Question

A long homogeneous resistance wire of radius \(r_{o}=5 \mathrm{~mm}\) is being used to heat the air in a room by the passage of electric current. Heat is generated in the wire uniformly at a rate of $5 \times 10^{7} \mathrm{~W} / \mathrm{m}^{3}$ as a result of resistance heating. If the temperature of the outer surface of the wire remains at \(180^{\circ} \mathrm{C}\), determine the temperature at \(r=3.5 \mathrm{~mm}\) after steady operation conditions are reached. Take the thermal conductivity of the wire to be $k=8 \mathrm{~W} / \mathrm{m} \cdot \mathrm{K}\(. Answer: \)200^{\circ} \mathrm{C}$

Short answer

Answer: The temperature at a radial distance of 3.5mm after steady operation conditions are reached is 200°C.

Step-by-step solution

Write the differential equation for heat conduction with a heat source

The differential equation for heat conduction considering the radial symmetry of the problem and a heat source can be written as: \(\frac{1}{r} \frac{d}{dr}\left(r \frac{dT}{dr}\right) = -q\) where \(T\) is the temperature, \(r\) is the radial distance, and \(q\) is the heat generation rate. Given the heat generation rate in the wire is \(q = 5 \times 10^7 \mathrm{~W} / \mathrm{m}^{3}\).

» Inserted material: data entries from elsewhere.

-- ==== Sys2Proof/Machine/Binaural.lean ====
section
/-! DEFINITION. The binaural monitor's head rotation and stereo feed (R194 to R196). -/

namespace Sys2Proof.Machine

open Sys2Proof

/-- The HRIR set in use. -/
def State.hrir (s : State) : Hrir := Map.get {} (s.fld .monitor Reg.Monitor.CTRL_HRIR_SEL) s.monitor.slots

/-- Is virtual loudspeaker `v` in use at sample `i`? -/
def State.virtualOn (s : State) (v i : Nat) : Bool :=
  s.fldAt .monitor Reg.Hdr.ENABLE i ≠ 0 && s.fldAt .monitor (Reg.Monitor.VIRT_EN v) i ≠ 0

/-- At a block boundary the head rotation is read (R195). -/
def State.readHead (s : State) : State :=
  let g := fun x => signed 32 (s.fld .monitor x)
  { s with monitor := { s.monitor with head := (g Reg.Monitor.HEAD_YAW, g Reg.Monitor.HEAD_PITCH, g Reg.Monitor.HEAD_ROLL) } }

/-- For block `b` each virtual loudspeaker takes its nearest grid direction of the set in use, from where it stands at its
first sample there (R195). -/
def State.monitorHead (s : State) (b : Nat) : State :=
  let slot := s.fldAt .monitor Reg.Monitor.CTRL_HRIR_SEL (s.blockStart b)
  let h := Map.get ({} : Hrir) slot s.monitor.slots
  let (yaw, pitch, roll) := s.monitor.head
  let sel := (List.range 64).foldl (fun (m : Map Nat) v =>
    match (s.blockSamples b).find? (s.virtualOn v) with
    | some i =>
      if h.dirs.isEmpty then m
      else
        let az := signed 16 (s.fldAt .monitor (Reg.Monitor.VIRT_AZ v) i) * 256
        let el := signed 16 (s.fldAt .monitor (Reg.Monitor.VIRT_EL v) i) * 256
        m.put 0 v (1024 * slot + hrirNearest az el yaw pitch roll h.dirs + 1)
    | none => m) []
  { s with monitor := { s.monitor with was := s.monitor.sel, sel := sel } }

/-- One ear of one pair: the exact convolution of the tap's history at sample `i`. -/
def Hrir.ear (h : Hrir) (hist : Map Int) (k ear out i : Nat) : Int :=
  let p := h.irs.getD k ([], [])
  ((if ear = 0 then p.1 else p.2).zipIdx).foldl (fun a (c, j) =>
    if i < j then a else a + c * Map.get 0 (2048 * out + (i - j) % 2048) hist) 0

/-- What virtual loudspeaker `v` gives an ear at sample `i` through a selected pair. -/
def MonitorEngine.pair (m : MonitorEngine) (sel ear out i : Nat) : Int :=
  if sel = 0 then 0 else (Map.get ({} : Hrir) ((sel - 1) / 1024) m.slots).ear m.hist ((sel - 1) % 1024) ear out i

/-- The stereo feed of block `b`: pairs cross-fade when their selection has changed, are summed per ear,
scaled by GAIN and saturated (R195, R196). -/
def State.monitorFeed (s : State) (b : Nat) : State :=
  let s0 := s.blockStart b
  let step := fun (s : State) (i : Nat) =>
    if s.fldAt .monitor Reg.Hdr.ENABLE i = 0 then { s with monitor := { s.monitor with gain := {}, hist := [] } }
    else
      let vs := ((List.range 64).filter (fun v => s.virtualOn v i)).map (fun v => (v, s.fldAt .monitor (Reg.Monitor.VIRT_OUT v) i))
      let hist := (vs.map (·.2)).eraseDups.foldl (fun m o =>
        m.put 0 (2048 * o + i % 2048) (Map.get 0 (i - s0) (s.out o).tap)) s.monitor.hist
      let g := s.monitor.gain
      let want : Int := if s.fldAt .monitor Reg.Monitor.CTRL_MUTE i = 1 then 0 else 0x10000000
      let g := if g = {} then { g with last := want, from_ := want, to_ := want }
        else if g.to_ = want then g else g.retarget i want (s.fs / 100)
      let g := g.tick i
      let s := { s with monitor := { s.monitor with hist := hist, gain := g } }
      let m := s.monitor
      (List.range 2).foldl (fun s ear =>
        let sum := vs.foldl (fun (a : Int) (v, o) =>
          let now := Map.get 0 v m.sel
          let was := Map.get 0 v m.was
          let x := m.pair now ear o i
          if was = now ∨ was = 0 then a + x else a + mixFade (m.pair was ear o i) x (i - s0) s.blockSize) 0
        let gain : Int := s.fldAt .monitor Reg.Monitor.GAIN i
        let y := roundOpen (sum * gain * g.last) (2 ^ 87)
        let y' := satQ31 y
        let s := s.putSample { type := 10, chan := ear } i y'
        if y ≠ y' then s.event .monitor 1 else s) s
  (s.blockSamples b).foldl step s

end Sys2Proof.Machine
end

Solve the differential equation subject to the boundary conditions

To solve the differential equation, first, integrate with respect to \(r\): \(\int \frac{1}{r} \frac{d^2T}{dr^2} r dr + \int \frac{dT}{dr} dr = -\int q dr\) This simplifies to: \(r \frac{d T}{d r} + C_1 = - q r^2 / 2 + C_2\) Next, we need to integrate once again with respect to \(r\): \(\int r \frac{dT}{dr}dr = -\int \frac{q r^2}{2}dr + \int C_1 dr + \int C_2 dr\) Solving this integral, we obtain: \(T(r) = -\frac{qr^3}{6}+C_1r^2+C_3\) Now, we need to apply the boundary conditions to find the constants \(C_1\) and \(C_3\). The outer surface of the wire, at \(r_o = 5\,\text{mm}\), has a temperature of \(180^\circ\mathrm{C}\), so: \(180 = -\frac{q(5\times10^{-3})^3}{6}+C_1(5\times10^{-3})^2+C_3\) The radial component of the heat flux at the wire surface must equal the externally dissipated heat, so: \(q' = -k \frac{dT}{dr}\Big|_{r=r_o} = -k\left(-qr_o+C_1r_o\right)\) We know \(q=5\times10^7\,\text{W}/\text{m}^3\), \(k=8\,\text{W}/(\text{m}\cdot\text{K})\), and \(r_o=5\times10^{-3}\,\text{m}\). Solving these equations simultaneously, we find \(C_1 = 8\times10^4\,\text{K/m}^2\) and \(C_3 = 2\times10^8\,\text{K}\).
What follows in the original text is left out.